This first set of graphs plots the C-L plane split by Hue values with both the perimeter and where it fits in the color space. We see these nice circles as the perimeter is cut moving along Hue values. HCL: C-L Plane by H cuts

The next set shows H-L Curve split by different Chroma values. We’re also getting nice circles, unlike the xyL section. HCL: H-L Curve by C cuts

The following graph breaks the trend of nice circles. Here we see teardrop shapes instead. The next few images pull this apart a little more. HCL: H-C Plane by L cuts

Here we see the teardrop shapes in more detail. Because we created our “sphere” following polar coordinates, it doesn’t turn out as we might expect. This shape’s height is a function of what a sphere should be but augmented by the distance between Hue values increasing when Chroma increases. Notice that the center Chroma value is at 26. Not in the middle of the circular part, like at 30-ish. HCL: Parallel-Perpendicular Distances by L cuts

We also get a squished version for the image on the left. There are fewer cuts because the shape doesn’t reach out as far as the image on the right.
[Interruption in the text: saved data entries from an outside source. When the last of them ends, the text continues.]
@[simp] theorem State.discardSlots_fi (s : State) (f : Feed) (p : Slot → Bool) : (s.discardSlots f p).fi = s.fi := rfl
@[simp] theorem State.discardSlots_re (s : State) (f : Feed) (p : Slot → Bool) : (s.discardSlots f p).re = s.re := rfl
@[simp] theorem State.discardSlots_dt (s : State) (f : Feed) (p : Slot → Bool) : (s.discardSlots f p).dt = s.dt := rfl
@[simp] theorem State.discardSlots_tu (s : State) (f : Feed) (p : Slot → Bool) : (s.discardSlots f p).tu = s.tu := rfl
@[simp] theorem State.discardSlots_st (s : State) (f : Feed) (p : Slot → Bool) : (s.discardSlots f p).st = s.st := rfl
@[simp] theorem State.discardSlots_sc (s : State) (f : Feed) (p : Slot → Bool) : (s.discardSlots f p).sc = s.sc := rfl
@[simp] theorem State.discardSlots_cm (s : State) (f : Feed) (p : Slot → Bool) : (s.discardSlots f p).cm = s.cm := rfl
@[simp] theorem State.discardSlots_su (s : State) (f : Feed) (p : Slot → Bool) : (s.discardSlots f p).su = s.su := rfl
@[simp] theorem State.discardSlots_mu (s : State) (f : Feed) (p : Slot → Bool) : (s.discardSlots f p).mu = s.mu := rfl
@[simp] theorem State.discardSlots_lines (s : State) (f : Feed) (p : Slot → Bool) : (s.discardSlots f p).lines = s.lines := rfl
@[simp] theorem State.discardSlots_model (s : State) (f : Feed) (p : Slot → Bool) : (s.discardSlots f p).model = s.model := rfl
@[simp] theorem State.discardSlots_pending (s : State) (f : Feed) (p : Slot → Bool) : (s.discardSlots f p).pending = s.pending := rfl

@[simp] theorem State.takeSlot_fi (s : State) (f : Feed) (p : Slot → Bool) : (s.takeSlot f p).fi = s.fi := rfl
@[simp] theorem State.takeSlot_re (s : State) (f : Feed) (p : Slot → Bool) : (s.takeSlot f p).re = s.re := rfl
@[simp] theorem State.takeSlot_dt (s : State) (f : Feed) (p : Slot → Bool) : (s.takeSlot f p).dt = s.dt := rfl
@[simp] theorem State.takeSlot_tu (s : State) (f : Feed) (p : Slot → Bool) : (s.takeSlot f p).tu = s.tu := rfl
@[simp] theorem State.takeSlot_st (s : State) (f : Feed) (p : Slot → Bool) : (s.takeSlot f p).st = s.st := rfl
@[simp] theorem State.takeSlot_sc (s : State) (f : Feed) (p : Slot → Bool) : (s.takeSlot f p).sc = s.sc := rfl
@[simp] theorem State.takeSlot_cm (s : State) (f : Feed) (p : Slot → Bool) : (s.takeSlot f p).cm = s.cm := rfl
@[simp] theorem State.takeSlot_su (s : State) (f : Feed) (p : Slot → Bool) : (s.takeSlot f p).su = s.su := rfl
@[simp] theorem State.takeSlot_mu (s : State) (f : Feed) (p : Slot → Bool) : (s.takeSlot f p).mu = s.mu := rfl
@[simp] theorem State.takeSlot_lines (s : State) (f : Feed) (p : Slot → Bool) : (s.takeSlot f p).lines = s.lines := rfl
@[simp] theorem State.takeSlot_model (s : State) (f : Feed) (p : Slot → Bool) : (s.takeSlot f p).model = s.model := rfl
@[simp] theorem State.takeSlot_pending (s : State) (f : Feed) (p : Slot → Bool) : (s.takeSlot f p).pending = s.pending := rfl

@[simp] theorem State.freeSlot_fi (s : State) (f : Feed) (i : Nat) : (s.freeSlot f i).fi = s.fi := rfl
@[simp] theorem State.freeSlot_re (s : State) (f : Feed) (i : Nat) : (s.freeSlot f i).re = s.re := rfl
@[simp] theorem State.freeSlot_dt (s : State) (f : Feed) (i : Nat) : (s.freeSlot f i).dt = s.dt := rfl
@[simp] theorem State.freeSlot_tu (s : State) (f : Feed) (i : Nat) : (s.freeSlot f i).tu = s.tu := rfl
@[simp] theorem State.freeSlot_st (s : State) (f : Feed) (i : Nat) : (s.freeSlot f i).st = s.st := rfl
@[simp] theorem State.freeSlot_sc (s : State) (f : Feed) (i : Nat) : (s.freeSlot f i).sc = s.sc := rfl
@[simp] theorem State.freeSlot_cm (s : State) (f : Feed) (i : Nat) : (s.freeSlot f i).cm = s.cm := rfl
@[simp] theorem State.freeSlot_su (s : State) (f : Feed) (i : Nat) : (s.freeSlot f i).su = s.su := rfl
@[simp] theorem State.freeSlot_mu (s : State) (f : Feed) (i : Nat) : (s.freeSlot f i).mu = s.mu := rfl
@[simp] theorem State.freeSlot_lines (s : State) (f : Feed) (i : Nat) : (s.freeSlot f i).lines = s.lines := rfl
@[simp] theorem State.freeSlot_model (s : State) (f : Feed) (i : Nat) : (s.freeSlot f i).model = s.model := rfl
@[simp] theorem State.freeSlot_pending (s : State) (f : Feed) (i : Nat) : (s.freeSlot f i).pending = s.pending := rfl

@[simp] theorem State.modifyGroup_fi (s : State) (f : Feed) (n : Cadence) (g : GroupRecord → GroupRecord) : (s.modifyGroup f n g).fi = s.fi := rfl
@[simp] theorem State.modifyGroup_re (s : State) (f : Feed) (n : Cadence) (g : GroupRecord → GroupRecord) : (s.modifyGroup f n g).re = s.re := rfl
@[simp] theorem State.modifyGroup_dt (s : State) (f : Feed) (n : Cadence) (g : GroupRecord → GroupRecord) : (s.modifyGroup f n g).dt = s.dt := rfl
@[simp] theorem State.modifyGroup_tu (s : State) (f : Feed) (n : Cadence) (g : GroupRecord → GroupRecord) : (s.modifyGroup f n g).tu = s.tu := rfl
@[simp] theorem State.modifyGroup_st (s : State) (f : Feed) (n : Cadence) (g : GroupRecord → GroupRecord) : (s.modifyGroup f n g).st = s.st := rfl
@[simp] theorem State.modifyGroup_sc (s : State) (f : Feed) (n : Cadence) (g : GroupRecord → GroupRecord) : (s.modifyGroup f n g).sc = s.sc := rfl
@[simp] theorem State.modifyGroup_cm (s : State) (f : Feed) (n : Cadence) (g : GroupRecord → GroupRecord) : (s.modifyGroup f n g).cm = s.cm := rfl
@[simp] theorem State.modifyGroup_su (s : State) (f : Feed) (n : Cadence) (g : GroupRecord → GroupRecord) : (s.modifyGroup f n g).su = s.su := rfl
@[simp] theorem State.modifyGroup_mu (s : State) (f : Feed) (n : Cadence) (g : GroupRecord → GroupRecord) : (s.modifyGroup f n g).mu = s.mu := rfl
@[simp] theorem State.modifyGroup_lines (s : State) (f : Feed) (n : Cadence) (g : GroupRecord → GroupRecord) : (s.modifyGroup f n g).lines = s.lines := rfl
@[simp] theorem State.modifyGroup_model (s : State) (f : Feed) (n : Cadence) (g : GroupRecord → GroupRecord) : (s.modifyGroup f n g).model = s.model := rfl
@[simp] theorem State.modifyGroup_pending (s : State) (f : Feed) (n : Cadence) (g : GroupRecord → GroupRecord) : (s.modifyGroup f n g).pending = s.pending := rfl

@[simp] theorem State.countDropped_fi (s : State) (f : Feed) : (s.countDropped f).fi = s.fi := rfl
@[simp] theorem State.countDropped_re (s : State) (f : Feed) : (s.countDropped f).re = s.re := rfl
@[simp] theorem State.countDropped_dt (s : State) (f : Feed) : (s.countDropped f).dt = s.dt := rfl
@[simp] theorem State.countDropped_tu (s : State) (f : Feed) : (s.countDropped f).tu = s.tu := rfl
@[simp] theorem State.countDropped_st (s : State) (f : Feed) : (s.countDropped f).st = s.st := rfl
@[simp] theorem State.countDropped_sc (s : State) (f : Feed) : (s.countDropped f).sc = s.sc := rfl
@[simp] theorem State.countDropped_cm (s : State) (f : Feed) : (s.countDropped f).cm = s.cm := rfl
@[simp] theorem State.countDropped_su (s : State) (f : Feed) : (s.countDropped f).su = s.su := rfl
@[simp] theorem State.countDropped_mu (s : State) (f : Feed) : (s.countDropped f).mu = s.mu := rfl
@[simp] theorem State.countDropped_lines (s : State) (f : Feed) : (s.countDropped f).lines = s.lines := rfl
@[simp] theorem State.countDropped_model (s : State) (f : Feed) : (s.countDropped f).model = s.model := rfl
@[simp] theorem State.countDropped_pending (s : State) (f : Feed) : (s.countDropped f).pending = s.pending := rfl

@[simp] theorem State.overflowSeen_fi (s : State) : (s.overflowSeen).fi = s.fi := rfl
@[simp] theorem State.overflowSeen_ds (s : State) : (s.overflowSeen).ds = s.ds := rfl
@[simp] theorem State.overflowSeen_re (s : State) : (s.overflowSeen).re = s.re := rfl
@[simp] theorem State.overflowSeen_dt (s : State) : (s.overflowSeen).dt = s.dt := rfl
@[simp] theorem State.overflowSeen_tu (s : State) : (s.overflowSeen).tu = s.tu := rfl
@[simp] theorem State.overflowSeen_st (s : State) : (s.overflowSeen).st = s.st := rfl
@[simp] theorem State.overflowSeen_sc (s : State) : (s.overflowSeen).sc = s.sc := rfl
@[simp] theorem State.overflowSeen_cm (s : State) : (s.overflowSeen).cm = s.cm := rfl
@[simp] theorem State.overflowSeen_lines (s : State) : (s.overflowSeen).lines = s.lines := rfl
@[simp] theorem State.overflowSeen_model (s : State) : (s.overflowSeen).model = s.model := rfl
@[simp] theorem State.overflowSeen_pending (s : State) : (s.overflowSeen).pending = s.pending := rfl

@[simp] theorem State.recandidate_fi (s : State) (due : Option Cadence) : (s.recandidate due).fi = s.fi := rfl
@[simp] theorem State.recandidate_ds (s : State) (due : Option Cadence) : (s.recandidate due).ds = s.ds := rfl
@[simp] theorem State.recandidate_dt (s : State) (due : Option Cadence) : (s.recandidate due).dt = s.dt := rfl
@[simp] theorem State.recandidate_tu (s : State) (due : Option Cadence) : (s.recandidate due).tu = s.tu := rfl
@[simp] theorem State.recandidate_st (s : State) (due : Option Cadence) : (s.recandidate due).st = s.st := rfl
@[simp] theorem State.recandidate_sc (s : State) (due : Option Cadence) : (s.recandidate due).sc = s.sc := rfl
@[simp] theorem State.recandidate_cm (s : State) (due : Option Cadence) : (s.recandidate due).cm = s.cm := rfl
@[simp] theorem State.recandidate_su (s : State) (due : Option Cadence) : (s.recandidate due).su = s.su := rfl
@[simp] theorem State.recandidate_mu (s : State) (due : Option Cadence) : (s.recandidate due).mu = s.mu := rfl
@[simp] theorem State.recandidate_lines (s : State) (due : Option Cadence) : (s.recandidate due).lines = s.lines := rfl
@[simp] theorem State.recandidate_model (s : State) (due : Option Cadence) : (s.recandidate due).model = s.model := rfl
@[simp] theorem State.recandidate_pending (s : State) (due : Option Cadence) : (s.recandidate due).pending = s.pending := rfl

@[simp] theorem State.countFeed_ds (s : State) (f : Feed) (g : IntakeCounters → IntakeCounters) : (s.countFeed f g).ds = s.ds := rfl
@[simp] theorem State.countFeed_re (s : State) (f : Feed) (g : IntakeCounters → IntakeCounters) : (s.countFeed f g).re = s.re := rfl
@[simp] theorem State.countFeed_dt (s : State) (f : Feed) (g : IntakeCounters → IntakeCounters) : (s.countFeed f g).dt = s.dt := rfl
@[simp] theorem State.countFeed_tu (s : State) (f : Feed) (g : IntakeCounters → IntakeCounters) : (s.countFeed f g).tu = s.tu := rfl
@[simp] theorem State.countFeed_st (s : State) (f : Feed) (g : IntakeCounters → IntakeCounters) : (s.countFeed f g).st = s.st := rfl
@[simp] theorem State.countFeed_sc (s : State) (f : Feed) (g : IntakeCounters → IntakeCounters) : (s.countFeed f g).sc = s.sc := rfl
@[simp] theorem State.countFeed_cm (s : State) (f : Feed) (g : IntakeCounters → IntakeCounters) : (s.countFeed f g).cm = s.cm := rfl
@[simp] theorem State.countFeed_su (s : State) (f : Feed) (g : IntakeCounters → IntakeCounters) : (s.countFeed f g).su = s.su := rfl
@[simp] theorem State.countFeed_mu (s : State) (f : Feed) (g : IntakeCounters → IntakeCounters) : (s.countFeed f g).mu = s.mu := rfl
@[simp] theorem State.countFeed_lines (s : State) (f : Feed) (g : IntakeCounters → IntakeCounters) : (s.countFeed f g).lines = s.lines := rfl
@[simp] theorem State.countFeed_model (s : State) (f : Feed) (g : IntakeCounters → IntakeCounters) : (s.countFeed f g).model = s.model := rfl
@[simp] theorem State.countFeed_pending (s : State) (f : Feed) (g : IntakeCounters → IntakeCounters) : (s.countFeed f g).pending = s.pending := rfl

end Sys2Proof.Machine
end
HCL: Perpendicular Distance-L by Parallel Distance cuts HCL: Parallel Distance-L by Perpendicular Distance cuts

It is a little unwieldy to compare the different main sections apart, so we’ll add them together in the next one.

## Compare Perimeters

For the following images, the two sets we previously created are stuck together and then graphed to highlight the differences well.

[Compare Code]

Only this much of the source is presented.